Activity ▸ Scan the entries line by line and return those with "receiver".

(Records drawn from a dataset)
● ● ● ● ● ● ●

-- ==== Sys2Proof/Laws/Calm.lean ====
section
/-! SUPPORT. From c to d the structure of the link's tables and of block resets rests as it was (`Chip.Calm`): one lemma
for each operation that leaves it so, whatever chip c the change is counted from. -/

namespace Sys2Proof.Machine

namespace Link

/-- Two links agree in what the structure of the tables rests on. -/
structure Like (l m : Link) : Prop where
  free : m.free = l.free
  receiver : m.receiver = l.receiver
  finishing : m.finishing = l.finishing
  desc : ∀ k : Fin 16, m.desc[k].map Descriptor.blocks = l.desc[k].map Descriptor.blocks
  peer : ∀ p : Fin 8, m.peer[p].map (fun x => (x.tag, x.driver)) = l.peer[p].map (fun x => (x.tag, x.driver))
  sub : ∀ k : Fin 4, m.sub[k].map (fun x => (x.slot, x.tag)) = l.sub[k].map (fun x => (x.slot, x.tag))
  limit : m.settings.driverLimit = l.settings.driverLimit

theorem Like.rfl' (l : Link) : Like l l := ⟨rfl, rfl, rfl, fun _ => rfl, fun _ => rfl, fun _ => rfl, rfl⟩
theorem Like.trans {l m n : Link} (h : Like l m) (k : Like m n) : Like l n :=
  ⟨k.free.trans h.free, k.receiver.trans h.receiver, k.finishing.trans h.finishing, fun i => (k.desc i).trans
      (h.desc i),
    fun i => (k.peer i).trans (h.peer i), fun i => (k.sub i).trans (h.sub i), k.limit.trans h.limit⟩

end Link

namespace Chip

/-- From c to d the link's tables, the link state's inputs and the block states stay, and no motor has come to a LINK
owner. -/
structure Calm (c d : Chip) : Prop where
  like : Link.Like c.link d.link
  ready : d.pins.linkReady = c.pins.linkReady
  block : d.control.block = c.control.block
  left : d.control.outstanding = c.control.outstanding
  owner : ∀ (m : Fin 4) (p : Fin 8), d.motor.ch[m].owner = .link p → c.motor.ch[m].owner = .link p

theorem Calm.refl (c : Chip) : Calm c c := ⟨.rfl' _, rfl, rfl, rfl, fun _ _ h => h⟩
theorem Calm.trans {c d e : Chip} (h : Calm c d) (k : Calm d e) : Calm c e :=
  ⟨h.like.trans k.like, k.ready.trans h.ready, k.block.trans h.block, k.left.trans h.left, fun m p x => h.owner m p
      (k.owner m p x)⟩
/-- A change elsewhere. -/
theorem Calm.same {c d : Chip} (e : Chip) (h : Calm c d) (hl : e.link = d.link) (hp : e.pins = d.pins)
    (hb : e.control.block = d.control.block) (ho : e.control.outstanding = d.control.outstanding)
    (hm : e.motor = d.motor) : Calm c e :=
  h.trans ⟨hl ▸ .rfl' _, by rw [hp], hb, ho, fun m p x => by rw [hm] at x; exact x⟩
/-- A change of motors that makes no LINK owner. -/
theorem Calm.motors {c d : Chip} (e : Chip) (h : Calm c d) (hl : e.link = d.link) (hp : e.pins = d.pins)
    (hb : e.control.block = d.control.block) (ho : e.control.outstanding = d.control.outstanding)
    (hm : ∀ (m : Fin 4) (p : Fin 8), e.motor.ch[m].owner = .link p → d.motor.ch[m].owner = .link p) : Calm c e :=
  h.trans ⟨hl ▸ .rfl' _, by rw [hp], hb, ho, hm⟩

variable {c d : Chip}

● ● ● ● ● ● ●

Answer for this exercise ▸
  receiver : m.receiver = l.receiver
  ⟨k.free.trans h.free, k.receiver.trans h.receiver, k.finishing.trans h.finishing, fun i => (k.desc i).trans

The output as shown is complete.